Phase 4: ML Internals & Optimization
You must understand the mechanics of the models you're optimizing.
This phase isn't about inventing new architectures. It's about understanding the existing ones deeply enough to optimize them at the infrastructure level.
- Quantization — Converting 32-bit weights to 8-bit or 4-bit with minimal quality loss. GPTQ, AWQ, GGUF K-quants.
- Inference optimization — Continuous batching, speculative decoding, PagedAttention.
- The Rust GPU frontier —
wgpu,burn, andcandle. Where Rust fits in the future of AI infrastructure.
Lessons
- The Math Behind Quantization: FP32 to INT4 — How quantization works at the bit level. Group quantization and why K-quants allocate precision non-uniformly.
- Quantizing Llama-3: The Precision-Performance Tradeoff — Full walkthrough with llama.cpp. Perplexity vs. speed vs. VRAM at every quant level.
- Building GPU Compute in Rust: The Frontier — Exploring the Rust GPU ecosystem and where it fits in AI infrastructure.
The Meta-Skill: Reading Code
The repos that taught me the most:
| Repo | What It Teaches |
|---|---|
| karpathy/llm.c | GPT-2 training in C/CUDA. The single best CUDA learning resource. |
| NVIDIA/cutlass | How NVIDIA thinks about matrix multiplication at the hardware level. |
| triton-lang/triton | The compiler that makes GPU programming accessible. |
| Dao-AILab/flash-attention | The most impactful optimization in modern LLMs. |
| ggml-org/llama.cpp | Quantization, inference optimization, runs on everything. |
| NVIDIA/Megatron-LM | How to split a model across 1,000 machines. |
| vllm-project/vllm | Production inference: PagedAttention, continuous batching. |
Who This Is For
This curriculum is for engineers who are already comfortable building software and want to go deeper:
- Proficiency in at least one systems language (C++, Rust, or C)

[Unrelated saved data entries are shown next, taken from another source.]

-- ==== Sys2Proof/Machine/CablePower.lean ====
section
/-! DEFINITION. Cable power and role negotiation (R400–R418): CC readings, roles, PD messages, contracts, power role
swaps, hard resets, trips and default-power mode's effect on a port. A received message is a row with the message's
content; the messages the hub sends join its outgoing record. -/

namespace Sys2Proof.Machine

/-- The hub with one cable port's own state changed. -/
def Hub.onCc (h : Hub) (p : Port) (f : CcPort → CcPort) : Hub := { h with cc := h.cc.set p (f (h.cc.at p)) }

/-- PD states (R418). -/
abbrev pdNone : Nat := 0
/-- Negotiating. -/
abbrev pdNegotiating : Nat := 1
/-- Swapping. -/
abbrev pdSwapping : Nat := 4
/-- Hard reset. -/
abbrev pdHardReset : Nat := 5
/-- Recovery. -/
abbrev pdRecovery : Nat := 6
/-- Fault latched. -/
abbrev pdLatched : Nat := 7

/-- A port's PD state. -/
def Hub.pdState (h : Hub) (p : Port) : Nat := h.get (R.CC_STATUS_PD_STATE p.ix)

/-- A port's PD state set. -/
def Hub.setPd (h : Hub) (p : Port) (n : Nat) : Hub := h.put (R.CC_STATUS_PD_STATE p.ix) n

/-- A port's ATTACH outcome. -/
def Hub.attach (h : Hub) (p : Port) : Nat := h.get (R.CC_STATUS_ATTACH p.ix)

/-- Whether a port takes part in PD: enabled, attached to a partner that negotiates, and not latched (R402, R416). -/
def Hub.pdLive (h : Hub) (p : Port) : Bool :=
  h.on (R.CC_CTRL_EN p.ix) && (h.attach p == 1 || h.attach p == 2) && h.pdState p != pdLatched

/-- Whether a port's protection acts (R415): enabled, with a partner it may supply or draw from, the service accessory
among them (R402), and not latched (assumption 76, DEDUCED). -/
def Hub.armed (h : Hub) (p : Port) : Bool :=
  h.on (R.CC_CTRL_EN p.ix) && (h.attach p == 1 || h.attach p == 2 || h.attach p == 3) && h.pdState p != pdLatched

/-- A PD message goes out. -/
def Hub.pd (h : Hub) (p : Port) (m : PdMsg) : Hub := h.emit (.pd p m)

/-- VCAB driven by a source port, in 50 mV; 0 turns its FET pair off. No port sources in default-power mode (R410). -/
def Hub.drive (h : Hub) (p : Port) (v : Nat) : Hub :=
  let v := if (h.cc.at p).barred || h.defPower then 0 else v
  (h.onCc p (fun x => { x with vout := v })).emit (.vcab p v)

/-- A sink port's ideal-diode path opened: its feed is lost (R421) (assumption 78, DEDUCED). -/
def Hub.openPath (h : Hub) (p : Port) : Hub :=
  let h := h.onCc p (fun x => { x with path := false, closing := false })
  match p.feed with
  | some f => h.feedLost f
  | none => h

/-- Whether a sink port's path may close: S takes no power (R419), nor does a port that is barred or disabled. -/
def Hub.mayClose (h : Hub) (p : Port) : Bool := p != Port.S && !(h.cc.at p).barred && h.on (R.CC_CTRL_EN p.ix)

/-- A sink port's path that is open waits for vSafe5V. -/
def Hub.awaitPath (h : Hub) (p : Port) : Hub :=
  if h.mayClose p && !(h.cc.at p).path then h.onCc p (fun x => { x with closing := true }) else h

/-- A sink port's path closes as soon as VCAB, as telemetry last read it, lies within the vSafe5V window of 4.75 V to 5.5 V
(R405) (assumption 77, DEDUCED). -/
def Hub.closePath (h : Hub) (p : Port) : Hub :=
  let v := h.get (R.CC_VBUS_VOLT p.ix)
  if h.mayClose p && decide (95 ≤ v) && decide (v ≤ 110) then h.onCc p (fun x => { x with path := true, closing := false })
  else h.awaitPath p

/-- The contract in force ends, and what the port would still have asked for. -/
def Hub.noContract (h : Hub) (p : Port) : Hub :=
  (h.wr (A.CC_CONTRACT p.ix) 0).onCc p (fun x => { x with pend := none, epr := false, due := [] })

/-- A contract comes into force. -/
def Hub.setContract (h : Hub) (p : Port) (c : Pdo) : Hub :=
  let x := h.cc.at p
  let epr := x.epr && decide (400 < c.volts)
  let h := h.wr (A.CC_CONTRACT p.ix) (W (c.volts % 4096 + c.amps % 1024 * 4096 + b2n epr * 2 ^ 22 + b2n x.source * 2 ^ 23))
  let h := (h.put (R.CC_EVENT_CONTRACT_CHG p.ix) 1).setPd p (if epr then 3 else 2)
  h.onCc p (fun x => { x with pend := none, wait := .none })

/-- Whether VCOM is at least 9 V from a feed other than the port (R412). -/
def Hub.fedOtherwise (h : Hub) (p : Port) : Bool :=
  [0, 1, 2].any (fun f => p.feed != some f && h.feedOn f && decide (180 ≤ h.feedVolts f))

/-- Whether some feed other than the port conducts (R414). -/
def Hub.hasOtherFeed (h : Hub) (p : Port) : Bool := [0, 1, 2].any (fun f => p.feed != some f && h.feedOn f)

/-! ### CC readings (R401–R405) -/

/-- Whether a line carries Rp. -/
def CcSense.isRp : CcSense → Bool
  | .rp _ => true
  | _ => false

/-- The Rp level of a line. -/
def CcSense.level : CcSense → Nat
  | .rp n => n.val
  | _ => 0

/-- The outcome of a reading (R401): ATTACH, flipped, and a powered cable. Combinations the table does not list read as
unattached. -/
def ccOutcome (rp : Bool) (a b : CcSense) : Nat × Bool × Bool :=
  if rp then
    match a, b with
    | .rd, .open_ => (1, false, false)
    | .open_, .rd => (1, true, false)
    | .rd, .ra => (1, false, true)
    | .ra, .rd => (1, true, true)
    | .ra, .open_ => (5, false, false)
    | .open_, .ra => (5, false, false)
    | .rd, .rd => (3, false, false)
    | .ra, .ra => (4, false, false)
    | _, _ => (0, false, false)
  else if a.isRp && b.isRp then (6, false, false)
  else if a.isRp && b != .rd then (2, false, b == .ra)
  else if b.isRp && a != .rd then (2, true, a == .ra)
  else (0, false, false)

/-- The termination an unattached port presents by its settings (R403, R418): Rp only as a source-only port. -/
def Hub.ccPresent (h : Hub) (p : Port) : Hub :=
  if h.attach p ≠ 0 then h
  else if h.on (R.CC_CTRL_EN p.ix) = false ∨ h.defPower = true ∨ h.get (R.CC_CTRL_ROLE p.ix) = 1 then
    h.onCc p (fun x => { x with rp := false })
  else if h.get (R.CC_CTRL_ROLE p.ix) = 2 then h.onCc p (fun x => { x with rp := true })
  else h

/-- Back to the unattached state: power off, negotiation forgotten, the termination that of R403 (R403, R414). -/
def Hub.ccIdle (h : Hub) (p : Port) : Hub :=
  let h := if (h.cc.at p).vout = 0 then h else h.drive p 0
  let h := ((h.openPath p).noContract p).setPd p pdNone
  let h := [R.CC_STATUS_FLIPPED p.ix, R.CC_STATUS_VCONN_ON p.ix, R.CC_STATUS_RP_SEEN p.ix, R.CC_STATUS_CABLE_5A p.ix,
            R.CC_STATUS_CABLE_EPR p.ix].foldl (fun h f => h.put f 0) h
  (h.onCc p (fun x => { CcPort.reset with rp := x.rp, trips := x.trips, barred := x.barred })).ccPresent p

/-- Whether an unattached dual-role port tries the other role before it attaches as a reading says (R403): Try.SRC on Rp
where VCOM is at least 9 V from another feed, Try.SNK on Rd where it is not (assumption 74, DESIGN CHOICE). -/
def Hub.ccTries (h : Hub) (p : Port) (out : Nat) : Bool :=
  h.on (R.CC_CTRL_EN p.ix) && h.get (R.CC_CTRL_ROLE p.ix) == 0 && !h.defPower && (h.cc.at p).tried == 0
    && (out == 2 && h.fedOtherwise p || out == 1 && !h.fedOtherwise p)

/-- The port starts to source: vSafe5V, and VCONN on a powered cable (R405). -/
def Hub.startSource (h : Hub) (p : Port) (vconn : Bool) : Hub :=
  let h := h.onCc p (fun x => { x with source := true, good := false, sent := 0, wait := .none })
  let h := (h.drive p 100).setPd p pdNegotiating
  if vconn && h.on (R.CC_CTRL_VCONN_EN p.ix) then h.put (R.CC_STATUS_VCONN_ON p.ix) 1 else h

/-- The port starts to sink (R405). -/
def Hub.startSink (h : Hub) (p : Port) : Hub :=
  (h.closePath p).onCc p (fun x => { x with source := false, wait := .none }) |>.setPd p pdNegotiating

/-- An outcome of R401 comes into force: ATTACH, its event and its count, the cable's orientation, and the role's start; `rp`
is the partner's Rp level. -/
def Hub.ccTake (h : Hub) (p : Port) (out : Nat) (flipped powered : Bool) (rp : Nat) : Hub :=
  let h := h.onCc p (fun x => { x with tried := 0 })
  let h := ((h.put (R.CC_STATUS_ATTACH p.ix) out).put (R.CC_EVENT_ATTACH_CHG p.ix) 1).bump (R.CC_ATTACHES p.ix)
  let h := h.put (R.CC_STATUS_FLIPPED p.ix) (b2n flipped)
  match out with
  | 1 => h.startSource p powered
  | 2 =>
    let h := h.put (R.CC_STATUS_RP_SEEN p.ix) rp
    if h.on (R.CC_CTRL_EN p.ix) then h.startSink p else h
  | 3 => (h.onCc p (fun x => { x with source := true })).drive p 100
  | 6 => h.bump (R.CC_UNSUPPORTED p.ix)
  | _ => h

- Basic understanding of linear algebra (matrix multiplication, dot products)
- Familiarity with PyTorch or similar frameworks
- Access to a GPU (cloud instances like RunPod work fine)
What's Next
Each lesson comes with full code, benchmarks, and the mistakes I made along the way. Start with Phase 1. Write the code. Run the benchmarks. Read the repos. The rest follows.